== Problem details ==
Restate word for word the lines of the entries below, starting with the line that holds "match r.binds.find? fun b => b.1 == n with" and ending with the line that holds "m && o.inMask n", and no others.

== Given information ==
/-- The gate of a group's open step opens when a CLEAR of the present run has arrived from every member, and every local channel
operation of the step has written its whole result (R388), unless a skew, a verdict or DIGEST_HOLD keeps it shut. -/
def State.tryGate (s : State) (gi : Nat) : State :=
  let s := s.gateJudge gi
  match s.group gi with
  | none => s
  | some g =>
    if !g.allClear then s
    else
      let s := if s.weighGate gi g.open_ && !g.weighed then s.weighCompare g g.present else s
      match s.group gi with
      | none => s
      | some g => if g.skew || g.shut || s.digestHeld g || !g.resultsWritten then s else (s.gateOpen g).gateJudge gi

/-- A CLEAR for a gate of a group arrives, or this module's own is counted. A later one of the same member replaces it. A digest that
differs is reported, unless the CLEAR skews the step (R580). -/
def State.clearIn (s : State) (gi : Nat) (r : ClearRec) (own : Bool) : State :=
  match s.group gi with
  | none => s
  | some g =>
    if r.gate < g.open_ then s
    else
      let s := s.onGroup gi fun g => { g with clears := r :: g.clears.filter fun x => !(x.rank == r.rank && x.gate == r.gate && x.run == r.run) }
      let differs := !own && r.step == r.gate && s.digestStep r.gate && r.digest != some (s.settingG g r.step)
      let s := if differs && r.run == g.runOf r.gate then (s.leatRecord gi r.rank 6 r.gate 0).raise .leat 3 else s
      s.tryGate gi

/-- Clean so far (R387, R401): no replayable condition found, no toll open, and nothing ending. -/
def State.cleanSoFar (s : State) (m : MillId) : Bool :=
  let x := (s.mill m).miller
  x.faults.isEmpty && x.replay.isNone && x.ending.isNone && !(s.mill m).toll.open_.any fun t => !t.verdict

/-- Every update operation of the weighed step that names the group has completed on both mills (R419). -/
def State.weighReady (s : State) (gi gate : Nat) : Bool :=
  !s.weighGate gi gate || [MillId.m0, .m1].all fun m => (s.mill m).bolter.ops.all fun o =>
    !(o.step + 1 == gate && ((parseBDesc o.desc).groupV && (parseBDesc o.desc).group == gi))

/-- Every channel operation of the open step has sent all its flits: none of them still waits for a port or a credit (R387). -/
def State.allSent (s : State) (g : Group) : Bool :=
  let mine (b : BitVec 256) : Bool :=
    let h := parseFlit b
    h.data && h.group.toNat == g.idx && h.src.toNat == s.moduleId && g.stepOf h.step == g.open_
  (g.ops.all fun o => o.step != g.open_ || decide ((g.part (g.channel o.channel) o).total ≤ o.handled))
    && !s.leat.held.any (fun f => mine f.header) && !s.leat.ports.any fun x => x.waiting.any fun f => mine f.1

/-- A digest with a bit inverted. -/
def flipBytes : List Byte → List Byte
  | [] => []
  | b :: r => (b ^^^ 1) :: r

/-- The CLEAR of a gate as this module forms it (R387, R419, R579): the digest and the weigh digest that its flits carry, and the record of
it, whose digest no injection touches. -/
def State.formClear (s : State) (g : Group) (c : Nat) : Option (List Byte) × ClearRec × State :=
  let dig := s.digestStep g.open_
  let own := s.settingG g c
  let (i3, s) := if dig then s.takeInj .trust 3 else (false, s)
  let (iw, s) := if s.weighGate g.idx g.open_ then s.takeInj .history 1 else (false, s)
  let w := if g.weighStep + 1 = g.open_ then g.weigh else 0
  let weigh := if s.weighGate g.idx g.open_ then some (g.open_ - 1, if iw then w ^^^ 1 else w) else none
  (if dig then some (if i3 then flipBytes own else own) else none,
   { rank := g.rank, gate := g.open_, run := g.runOf g.open_, step := c, digest := if dig then some own else none, weigh := weigh }, s)

/-- May CLEAR be sent for a group's open step (R387, R419, R579), again or for the first time (R581)? -/
def State.clearDue (s : State) (g : Group) (c : Nat) (again : Bool) : Bool :=
  !s.halted && s.pageLive .leat && g.valid && s.allSent g && s.cleanSoFar .m0 && s.cleanSoFar .m1 && s.weighReady g.idx g.open_
    && !(s.digestStep g.open_ && !s.trust.dirty.isEmpty) && (!g.clearSent || again && g.clearG != some (s.settingG g c)) && !g.shut

/-- CLEAR for a gate goes to every member by the tree, and counts here. -/
def State.sendClear (s : State) (g : Group) (c : Nat) (again : Bool) : State :=
  let (G, r, s) := s.formClear g c
  let s := (s.tally .leat 0 1).tally .trust 2 (boolNat again)
  let s := s.onGroup g.idx fun g => { g with clearSent := true, clearG := r.digest }
  let s := s.treeSend g 4 g.open_ r.run 0xFFFF (controlPayload 4 c g.rank r.run g.epoch G r.weigh)
  s.clearIn g.idx r true

/-- CLEAR_SEND: once its conditions hold, CLEAR for the open step goes to every member; again where the setting digest has changed
under DIGEST_HOLD (R581). -/
def clearSend (group : BitVec 12) (s : State) : State :=
  match s.group group.toNat with
  | none => s
  | some g => match g.updStep with
    | none => s
    | some c =>
      let again := g.clearSent && s.digestStep g.open_ && s.bit .trust 0x104 0
      if s.clearDue g c again then s.sendClear g c again else s

/-- CLEAR_SEND. -/
def execClearSend (group : BitVec 12) (s : State) : Host.Outcome State Fault Refusal := .next (clearSend group s)
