-- ==== Sys2Proof/Machine/RaceOps.lean ====
section
/-! DEFINITION. Race operations (R298 to R301): the fields of the race slot, which stones an operation names, bindings,
positions in a spliced or unspliced race, and abandonment (R134). -/

namespace Sys2Proof.Machine

/-! ## Fields of the race slot (R298, R299) -/

def RaceOp.code (o : RaceOp) : Nat := bitsOf o.slot 0 8
def RaceOp.stone (o : RaceOp) : Nat := bitsOf o.slot 8 5
def RaceOp.stream (o : RaceOp) : Nat := bitsOf o.slot 13 2
def RaceOp.tctr (o : RaceOp) : Nat := bitsOf o.slot 23 4
def RaceOp.post (o : RaceOp) : Bool := bitOf o.slot 27
/-- RBIND: role, REPLAY, TFEED and the stone mask. -/
def RaceOp.role (o : RaceOp) : Role := match bitsOf o.slot 28 2 with
  | 0 => .unbound | 1 => .consumer | 2 => .runner | _ => .scatter
def RaceOp.replay (o : RaceOp) : Nat := bitsOf o.slot 30 3 + 1
def RaceOp.tfeed (o : RaceOp) : Bool := bitOf o.slot 33
def RaceOp.inMask (o : RaceOp) (n : Nat) : Bool := bitOf o.imm n && decide (n < 24)
/-- RLOAD. -/
def RaceOp.row0 (o : RaceOp) : Nat := bitsOf o.slot 28 8
def RaceOp.nrows (o : RaceOp) : Nat := bitsOf o.slot 36 9
def RaceOp.transpose (o : RaceOp) : Bool := bitOf o.slot 45
def RaceOp.shiftRow (o : RaceOp) : Bool := bitOf o.slot 46
/-- RPLAN. -/
def RaceOp.plan (o : RaceOp) : BitVec 24 := BitVec.ofNat 24 (bitsOf o.slot 28 24)
/-- RTILE. -/
def RaceOp.queue (o : RaceOp) : Nat := bitsOf o.slot 28 4
def RaceOp.swap (o : RaceOp) : Bool := bitOf o.slot 32
def RaceOp.shift (o : RaceOp) : Bool := bitOf o.slot 33
/-- RDW. -/
def RaceOp.mask (o : RaceOp) : Nat := bitsOf o.slot 28 4
def RaceOp.bf16 (o : RaceOp) : Bool := bitOf o.slot 32
/-- RDRAIN. -/
def RaceOp.bank (o : RaceOp) : Nat := bitsOf o.slot 28 1
def RaceOp.toHop (o : RaceOp) : Bool := bitOf o.slot 29
/-- Tile coordinates in IMM: first line and first element. -/
def RaceOp.line0 (o : RaceOp) : Nat := bitsOf o.imm 0 32
def RaceOp.elem0 (o : RaceOp) : Nat := bitsOf o.imm 32 32

/-! ## The race that a stone belongs to (R122, R123) -/

/-- The mill whose headrace and tailrace serve a mill's race. -/
def State.raceOwner (s : State) (m : MillId) : MillId :=
  let r := (s.mill m).race
  if r.spliced then (if r.headOne then .m1 else .m0) else m

/-- The race position of stone n of mill m. -/
def State.racePos (s : State) (m : MillId) (n : Nat) : Nat :=
  if (s.mill m).race.spliced ∧ s.raceOwner m ≠ m then 24 + n else n

/-- Positions of a mill's race. -/
def State.raceLength (s : State) (m : MillId) : Nat := if (s.mill m).race.spliced then 48 else 24

/-- The stone at a position of the race whose owner is `own`. -/
def State.posStone (own : MillId) (q : Nat) : MillId × Nat := if q < 24 then (own, q) else (own.other, q - 24)

/-- Module index of a stone. -/
def gidx (m : MillId) (n : Nat) : Nat := 24 * m.num + n

def Race.binding (r : Race) (n : Nat) : Binding :=
  match r.binds.find? fun b => b.1 == n with
  | some b => b.2
  | none => { role := .unbound, stream := 0, replay := 1, tfeed := false }

def State.binding (s : State) (m : MillId) (n : Nat) : Binding := (s.mill m).race.binding n

/-- Does a stone take part in the race? A gated, retired, unrepairable or failing stone, and one in repair, only forwards (R110). -/
def State.takesPart (s : State) (m : MillId) (n : Nat) : Bool :=
  let x := s.stone m n
  !x.outOfService && x.repair == .none && !s.unitOut (1, gidx m n) && !(s.mill m).power.gated.any fun g => g.val == n

/-- The role in which a stone stands in the race. -/
def State.roleOf (s : State) (m : MillId) (n : Nat) : Role := if s.takesPart m n then (s.binding m n).role else .unbound

/-- The stones of a race bound in a role to a stream, in ring order. -/
def State.boundTo (s : State) (own : MillId) (role : Role) (stream : Nat) : List (MillId × Nat) :=
  ((List.range (s.raceLength own)).map (State.posStone own)).filter fun (m, n) =>
    s.roleOf m n == role && (s.binding m n).stream == stream

/-- Injections or half passes that a stone has made of an operation. -/
def RaceOp.part (o : RaceOp) (m : MillId) (n : Nat) : Nat := ((o.parts.find? fun p => p.1 == gidx m n).map (·.2)).getD 0

def RaceOp.setPart (o : RaceOp) (m : MillId) (n k : Nat) : RaceOp :=
  { o with parts := (gidx m n, k) :: o.parts.filter fun p => p.1 != gidx m n }

def State.onRaceOp (s : State) (m : MillId) (id : Nat) (f : RaceOp → RaceOp) : State :=
  s.onRace m fun r => { r with ops := r.ops.map fun o => if o.id = id then f o else o }

def State.raceOp (s : State) (m : MillId) (id : Nat) : Option RaceOp := (s.mill m).race.ops.find? fun o => o.id == id

/-- Does an operation in the list of mill `own` name stone n of mill m? -/
def State.opNames (s : State) (own : MillId) (o : RaceOp) (m : MillId) (n : Nat) : Bool :=
  match o.code with
  | 0x80 => own == m && o.inMask n
  | 0x83 => s.roleOf m n == .consumer && (s.binding m n).stream == o.stream
  | 0x84 => s.roleOf m n == .runner && (s.binding m n).stream == o.stream
  | _ => own == m && o.stone == n

/-- Has a stone made its part of an operation? -/
def State.opMade (s : State) (o : RaceOp) (m : MillId) (n : Nat) : Bool :=
  match o.code with
  | 0x83 => decide ((s.binding m n).replay ≤ o.part m n)
  | 0x84 => decide (2 ≤ o.part m n)
  | _ => o.done

/-- An earlier operation of the same mill, not yet made by the stone, for which a test holds: operations handed to the race
engine are performed in issue order (R289). -/
def State.earlierOp (s : State) (own : MillId) (o : RaceOp) (m : MillId) (n : Nat) (p : RaceOp → Bool) : Bool :=
  ((s.mill own).race.ops.takeWhile fun x => x.id != o.id).any fun x => s.opNames own x m n && !s.opMade x m n && p x

/-! ## Stones in service -/

/-- A toll pass holds the stone (R411, R413). -/
def State.tollHeld (s : State) (m : MillId) (n : Nat) : Bool := (s.mill m).toll.open_.any fun r => r.by_ == some n

/-- A stone that can take part in a pass: powered, in service, not in repair, and free of toll passes. -/
def State.stoneReady (s : State) (m : MillId) (n : Fin 24) : Bool :=
  let x := s.stone m n.val
  !s.halted && s.pageLive (.stone m n) && !x.outOfService && x.repair == .none && !s.unitOut (1, stoneIndex m n)
    && !(s.mill m).power.gated.contains n && !s.tollHeld m n.val

/-! ## Abandonment (R93, R134) -/

/-- The pass of a race is abandoned: the event and the record of the first fault with its position and cause. Columns in flight go on to
the tailrace and are not written, and no tile that the tailrace holds is. -/
def State.raceAbandon (s : State) (own : MillId) (pos cause : Nat) : State :=
  let p : Page := .race own
  let s := s.tally p 12 1
  if (s.mill own).race.abandoned then s
  else
    let s := s.record p 0x1A4 fun s =>
      (s.setWord p 0x1A0 (s.seq own)).setWord p 0x1A4 (BitVec.ofNat 32 (pos + 256 * cause))
    let s := s.raise p 0
    s.onRace own fun r => { r with abandoned := true, tiles := [] }

/-- Is a column dead: its pass is abandoned, or its operation has been dropped? It is forwarded and nothing more. -/
def Race.dead (r : Race) (c : Column) : Bool := r.abandoned || !r.ops.any fun o => o.id == c.op

/-- ABN_CAUSE of a stone's own fault: 3 a contract fault, 5 another. -/
def abnCause (command : Bool) : Nat := if command then 5 else 3

/-- A contract or command fault that a stone detects (R100): reported, and the stone's feeder stops. -/
def State.stoneFault (s : State) (m : MillId) (n : Fin 24) (cause : Nat) (command : Bool) (res opnd : Nat) (o : RaceOp) : State :=
  (s.report m { kind := if command then .command else .contract, system := o.system, page := .stone m n, cause := cause,
                res := BitVec.ofNat 64 (stoneIndex m n + res), opnd := BitVec.ofNat 64 opnd, pc := o.pc, slot := 3, issue := false,
                injected := false }).onStone m n.val fun x => { x with failed := some (abnCause command) }

/-- What a computation of the governor for a loader or feeder comes to: its result, a fault that has been recorded with FLT_STAGE 14 and
the ABN_CAUSE it stands for, or a wait. -/
inductive GovRes (α : Type) where
  | ok (x : α) (s : State)
  | stop (abn : Nat) (s : State)
  | hold

/-- ABN_CAUSE of a stop of the governor. -/
def GovStop.abn : GovStop → Nat
  | .fault cause _ _ => abnCause (!govContract cause)
  | _ => 3

/-- A governor computation run for a loader or feeder that reads the tensor of a handle. -/
def State.govRun {α : Type} (s : State) (q : GovAt) (h : W64) (g : Gov α) : GovRes α :=
  match g.run.run s with
  | (.ok x, s) => .ok x s
  | (.error (.hold _), _) => .hold
  | (.error e, s) => .stop e.abn (s.govEnd q.mill e (handleDesc h) 14 (handleStep h) q.mover.source)

/-- The B_ref that an operation has latched of a mill's tensor for its pass (R162). -/
def RaceOp.bref (o : RaceOp) (m : MillId) (idx : Nat) : Option Int := (o.brefs.find? fun b => b.1 == 4096 * m.num + idx).map (·.2)

/-- An operation keeps the B_ref of a tensor that it folds for the rest of its pass. -/
def State.keepBref (s : State) (own : MillId) (op : Nat) (m : MillId) (t : OpndTensor) : State :=
  let k := 4096 * m.num + t.desc.idx
  if t.fold then s.onRaceOp own op fun o => { o with brefs := if o.brefs.any (fun b => b.1 == k) then o.brefs else (k, t.bref) :: o.brefs }
  else s

/-! ## Sources of operands -/

/-- The bytes at a source as they stand. -/
def State.srcBytes (s : State) (m : MillId) (x : Src) : List Byte :=
  match x with
  | .hopper k n => readBytes s.hopper k n
  | .virt va n => s.vpeek m va n

/-- A digest of the bytes at a list of sources: a change of any byte changes what a toll pass reads. -/
def State.srcDigest (s : State) (m : MillId) (xs : List Src) : W64 :=
  posDigestSeq ((xs.flatMap (s.srcBytes m)).map fun b => BitVec.ofNat 64 b.toNat)

/-- The trims, and where a base is folded the WRITTEN bytes, of some lines of a tensor. -/
def OpndTensor.srcs (t : OpndTensor) (line n elem0 len : Nat) : List Src :=
  let d := t.desc
  (List.range (min n (d.lines - line))).flatMap fun i =>
    let bits := if d.primed then 8 else 4
    let (off, bytes) := itemSpan bits ((line + i) * d.blocks + elem0 / d.block) (len / d.block + 1)
    Src.virt (d.trim + off) bytes :: (if t.fold then [Src.virt (d.entry (line + i)) 1] else [])

/-- The codes of line `i` of a block of lines of 256 elements in a hopper (R299). -/
def State.hopperLine (s : State) (key bits i : Nat) : List Nat := unpack bits 0 256 (readBytes s.hopper (key + i * 32 * bits) (32 * bits))

/-- A block of 256 lines at a hopper offset lies within the hopper. -/
def blockFits (off bits : Nat) : Bool := decide (off + 256 * 32 * bits ≤ 0x600000)

end Sys2Proof.Machine
end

== Exercise answer ==
  match r.binds.find? fun b => b.1 == n with
  | some b => b.2
  | none => { role := .unbound, stream := 0, replay := 1, tfeed := false }

def State.binding (s : State) (m : MillId) (n : Nat) : Binding := (s.mill m).race.binding n

/-- Does a stone take part in the race? A gated, retired, unrepairable or failing stone, and one in repair, only forwards (R110). -/
def State.takesPart (s : State) (m : MillId) (n : Nat) : Bool :=
  let x := s.stone m n
  !x.outOfService && x.repair == .none && !s.unitOut (1, gidx m n) && !(s.mill m).power.gated.any fun g => g.val == n

/-- The role in which a stone stands in the race. -/
def State.roleOf (s : State) (m : MillId) (n : Nat) : Role := if s.takesPart m n then (s.binding m n).role else .unbound

/-- The stones of a race bound in a role to a stream, in ring order. -/
def State.boundTo (s : State) (own : MillId) (role : Role) (stream : Nat) : List (MillId × Nat) :=
  ((List.range (s.raceLength own)).map (State.posStone own)).filter fun (m, n) =>
    s.roleOf m n == role && (s.binding m n).stream == stream

/-- Injections or half passes that a stone has made of an operation. -/
def RaceOp.part (o : RaceOp) (m : MillId) (n : Nat) : Nat := ((o.parts.find? fun p => p.1 == gidx m n).map (·.2)).getD 0

def RaceOp.setPart (o : RaceOp) (m : MillId) (n k : Nat) : RaceOp :=
  { o with parts := (gidx m n, k) :: o.parts.filter fun p => p.1 != gidx m n }

def State.onRaceOp (s : State) (m : MillId) (id : Nat) (f : RaceOp → RaceOp) : State :=
  s.onRace m fun r => { r with ops := r.ops.map fun o => if o.id = id then f o else o }

def State.raceOp (s : State) (m : MillId) (id : Nat) : Option RaceOp := (s.mill m).race.ops.find? fun o => o.id == id

/-- Does an operation in the list of mill `own` name stone n of mill m? -/
def State.opNames (s : State) (own : MillId) (o : RaceOp) (m : MillId) (n : Nat) : Bool :=
  match o.code with
  | 0x80 => own == m && o.inMask n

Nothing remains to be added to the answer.